Within months of British Brigadier A.J. Hardy leaving the post of Commander Kenya Army and handing over to Brigadier Joseph Ndolo on 1 December 1966, British influence was underlined with the appointment of Major General Bernard Penfold as Chief of the Defence Staff, a new position as senior officer of the entire armed forces. Ndolo succeeded Penfold as Chief of Defence Staff in 1969, but was retired on 24 June 1971 after being implicated in a coup plot allegedly organised by Joseph Owino.

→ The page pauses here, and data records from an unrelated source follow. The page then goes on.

-- ==== Sys2Proof/Machine/System.lean ====
section
/-! DEFINITION. System registers (14 R299; 09 R176, R183, R184), the instruction cache (07 R146, R147; 14 R301), SPLIT
(07 R127, R128) and GENBUMP (07 R130, R131). -/

namespace Sys2Proof.Machine

/-- What RDS reads (Table 14-6); none for a number that is not in the table. -/
def sysRead (s : State) (n : Nat) : Option Word :=
  let k := s.me
  match n with
  | 0x000 => some (k.sys.fpctl.setWidth 64)
  | 0x001 => some (k.sys.fpst.setWidth 64)
  | 0x002 => some (k.sys.srseed.setWidth 64)
  | 0x003 => some (k.sys.srcnt.setWidth 64)
  | 0x008 => some (k.scyc.setWidth 64)
  | 0x009 => some (BitVec.ofNat 64 s.cur.core)
  | 0x00A => some (k.world.setWidth 64)
  | 0x00B => some (Config.stepping.setWidth 64)
  | 0x00C => some (k.l1gen.setWidth 64)
  | 0x00D => some (BitVec.ofNat 64 k.gran)
  | 0x010 => some (BitVec.ofNat 64 k.sys.rrb)
  | 0x011 => some (BitVec.ofNat 64 k.sys.prb)
  | 0x018 => some k.sys.tvec
  | 0x019 => some (ofBit k.hmode)
  | 0x020 => some s.hub.podTime
  | _ => none

/-- Whether WRS may write a value to a register; none for a read-only one (Table 14-6, R183, R184). -/
def sysWriteOk (x n : Nat) (v : Word) : Option Bool :=
  match n with
  | 0x000 => some (v.toNat < 2 ^ 5 && v.toNat % 8 ≤ 5)
  | 0x001 => some (v.toNat < 2 ^ 6)
  | 0x002 | 0x003 => some (v.toNat < 2 ^ 32)
  | 0x010 => some (x == 1 && v.toNat < 48)
  | 0x011 => some (x == 1 && v.toNat < 8)
  | 0x018 => some (v.toNat < 2 ^ 56 && v.toNat % 32 == 0)
  | _ => none

/-- RDS (R299): the value is taken at issue and lands at issue + 2. -/
def execRds (xd : XReg) (n : BitVec 12) (s : State) : Res :=
  issue (.rds xd n) s (fun s =>
    match sysRead s n.toNat with
    | some v => flyFixed s (.rds xd n) 2 [v]
    | none => illegal s 0)

/-- WRS (R299): ILLEGAL for no such register or a bad value, PRIV for a read-only one; it acts at issue + 1. -/
def execWrs (n : BitVec 12) (xa : XReg) (s : State) : Res :=
  issue (.wrs n xa) s (fun s =>
    let v := s.my.rx xa
    match sysRead s n.toNat, sysWriteOk s.cur.src n.toNat v with
    | none, _ => illegal s 0
    | some _, none => raiseAt s 5 0 0
    | some _, some false => illegal s 0
    | some _, some true => flyFixed s (.wrs n xa) 1 [v])

/-- What a WRS does when it lands; a W1C of FPST comes before the flags that land in the same SCYC (R185). -/
def SysRegs.write (r : SysRegs) (n : Nat) (v : Word) : SysRegs :=
  match n with
  | 0x000 => { r with fpctl := v.setWidth 32 }
  | 0x001 => { r with fpst := r.fpst &&& ~~~(v.setWidth 32) }
  | 0x002 => { r with srseed := v.setWidth 32 }
  | 0x003 => { r with srcnt := v.setWidth 32 }
  | 0x010 => { r with rrb := v.toNat }
  | 0x011 => { r with prb := v.toNat }
  | 0x018 => { r with tvec := v }
  | _ => r

/-- Cores within a scope of a core (Table 8-1). -/
def inScope (scope : ScopeK) (c d : Nat) : Bool :=
  match scope with
  | .ctx | .core => c == d
  | .clu => c / 4 == d / 4
  | .die => c / 64 == d / 64
  | _ => true

/-- Whether a virtual line is locked in the instruction cache (R147). -/
def Core.ilocked (k : Core) (line : Nat) : Bool := k.ilock.any (fun r => r.1 ≤ line && line < r.1 + r.2)

/-- A line comes into the instruction cache of 2,048 lines (R2, R146): a full one gives up a line that is not locked. -/
def Core.icPut (k : Core) (line : Nat) (b : BitVec 1024) : Core :=
  if k.icache.length < 2048 then { k with icache := mset k.icache line b }
  else
    let free := (k.icache.map (·.1)).filter (fun l => !k.ilocked l)
    match free[Config.icVictim line % Nat.max 1 free.length]? with
    | some v => { k with icache := mset (mdel k.icache v) line b }
    | none => k

/-- A fetch from host memory or a peer module takes a free time (R14, R16): none once the line is there. `who` numbers the fetch in
`Core.far`; one without a number comes at once (log 46). -/
def State.fetchWait (s : State) (c who va pa : Nat) : Option State :=
  if who = 0 then none
  else match mfind (s.core c).far who with
    | none =>
      let (s, n) := s.wait
      some (s.modCore c (fun k => { k with far := mset k.far who ⟨s.hub.podTime.toNat, n, pa, va⟩ }))
    | some x => if x.pa ≠ pa then some (s.modCore c (fun k => { k with far := mdel k.far who }))
      else if x.left = 0 ∧ s.routed pa then none else some s

/-- Fetch an instruction line: the cache first, else memory by a page with X (R146, R250). Cause 0: the line is on its way. -/
def State.fetchLine (s : State) (c line : Nat) (world : Nat := (s.core c).world.toNat) (who : Nat := 0) :
    State × Except (Nat × Bool) (BitVec 1024) :=
  match mfind (s.core c).icache line with
  | some b => (s, .ok b)
  | none =>
    if 2 ^ 56 ≤ 128 * line then (s, .error (6, false))
    else match s.trFull c (128 * line) { x := true } (reqCode 1 c) world with
      | (s, .ok pa) =>
        let take (s : State) : State × Except (Nat × Bool) (BitVec 1024) :=
          let b := BitVec.ofNat 1024 (leNat (s.plainRd world pa 128))
          (s.modCore c (fun k => k.icPut line b), .ok b)
        match paKind s.hub.accid pa with
        | .hbm =>
          let (s, ok) := s.homeCheck 1 c world pa 128 false
          if ok then take (s.l2Fill world pa (dieOf c) 0).1 else (s, .error (6, false))
        | .peer | .host => match s.fetchWait c who (128 * line) pa with
          | some s => (s, .error (0, false))
          | none => take (if who = 0 then s else s.modCore c (fun k => { k with far := mdel k.far who }))
        | _ => (s.mmioLog (reqCode 1 c) world pa, .error (6, false))
      | (s, .page m) => (s, .error (7, m))
      | (s, _) => (s, .error (6, false))

/-- Invalidate the instruction caches in a scope that run jobs of a world; locked lines are refetched (R146). -/
def State.icInvalidate (s : State) (scope : ScopeK) (c : Nat) (world : BitVec 10) : State :=
  let hit := (s.cores.map (·.1)).filter (fun d => inScope scope c d && (s.core d).runsIn world)
  hit.foldl (fun s d =>
    let lines := ((s.core d).icache.map (·.1)).filter (fun l => (s.core d).ilocked l)
    let s := s.modCore d (fun k => { k with icache := [] })
    lines.foldl (fun s l => (s.fetchLine d l).1) s) s

/-- ICINV (R301): it completes, with its token, once the invalidation is done. -/
def execIcinv (xd : XReg) (scope : ScopeK) (s : State) : Res :=
  issue (.icinv xd scope) s (fun s => flySoon s (.icinv xd scope) [])

/-- ICLOCK (R301): the lines are fetched and locked when the request is served. -/
def execIclock (o : R3) (s : State) : Res :=
  issue (.iclock o) s (fun s => flySoon s (.iclock o) [s.my.rx o.xa, s.my.rx o.xb])

/-- First line and number of lines of a lock range (R301). -/
def lockRange (a b : Word) : Nat × Nat :=
  let lo := a.toNat / 128
  (lo, (a.toNat + b.toNat + 127) / 128 - lo)

/-- Locked lines of a core. -/
def Core.ilines (k : Core) : Nat := (k.ilock.map (·.2)).sum

/-- Lock lines in ascending order while they fit in 128 KiB (R147); an unfetchable one ends the run with its stop. -/
def State.icLock (s : State) (c line : Nat) : Nat → State × Option (Nat × Bool × Nat)
  | 0 => (s, none)
  | n + 1 =>
    if (s.core c).ilocked line then s.icLock c (line + 1) n
    else if 1024 ≤ (s.core c).ilines then (s, none)
    else match s.fetchLine c line with
      | (s, .ok _) => (s.modCore c (fun k => { k with ilock := k.ilock ++ [(line, 1)] })).icLock c (line + 1) n
      | (s, .error e) => (s, some (e.1, e.2, 128 * line))

/-- ICUNLK (R301). -/
def execIcunlk (xa xb : XReg) (s : State) : Res :=
  issue (.icunlk xa xb) s (fun s =>
    let b := s.my.rx xb
    let r := lockRange (s.my.rx xa) b
    s.modMe (fun k =>
      if b = 0 then { k with ilock := [] }
      else { k with ilock := k.ilock.filter (fun e => !(r.1 ≤ e.1 && e.1 < r.1 + r.2)) }))

/-- L1 lines in granules below `new`, which become scratchpad, go (R128): set n lies in granule 31 - n / 64. -/
def Core.dropLines (k : Core) (new : Nat) : Core := { k with l1 := k.l1.filter (fun e => e.2.set < 64 * (32 - new)) }

/-- A core's split begins to move (R128). -/
def State.moveSplit (s : State) (c new : Nat) : State :=
  let old := (s.core c).gran
  s.modCore c (fun k => { (if old < new then k.dropLines new else k) with
    gran := new,
    split := some (old, 32 + 64 * ((new - old) + (old - new))),
    sp := if new < old then k.sp.filter (fun e => e.1 < 131072 * new) else k.sp })

/-- SPLIT (R128, R302): the limit changes at issue; a SPLIT during a drain stalls. One whose parcel has waited for its own drain is
done. -/
def execSplit (n : BitVec 5) (s : State) : Res :=
  issue (.split n) s (fun s =>
    let k := s.me
    if k.moved = some s.cur.src then s.modMe (fun k => { k with moved := none })
    else if k.split.isSome then stallOn s .other else s.moveSplit s.cur.core n.toNat)

/-- GENBUMP (R130, R131, R271, R302): GEN changes at issue + 1. -/
def execGenbump (s : State) : Res :=
  issue .genbump s (fun s => if s.me.bumpWaits then stallOn s .sweep else flyFixed s .genbump 1 [])

end Sys2Proof.Machine
end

The service chiefs thereafter reported directly to the Minister of Defence, James Gichuru. The post of Chief of the Defence Staff was only filled again seven years later ( renamed the Chief of the General Staff - CGS) when Daniel arap Moi moved Lieutenant General Jackson Mulinge from Army Commander to CGS in November 1978. Mahamoud Mohamed succeeded Mulinge in 1986, and was CGS until 1996. Mohamed was succeeded by General Daudi Tonje, CGS 1996–2000.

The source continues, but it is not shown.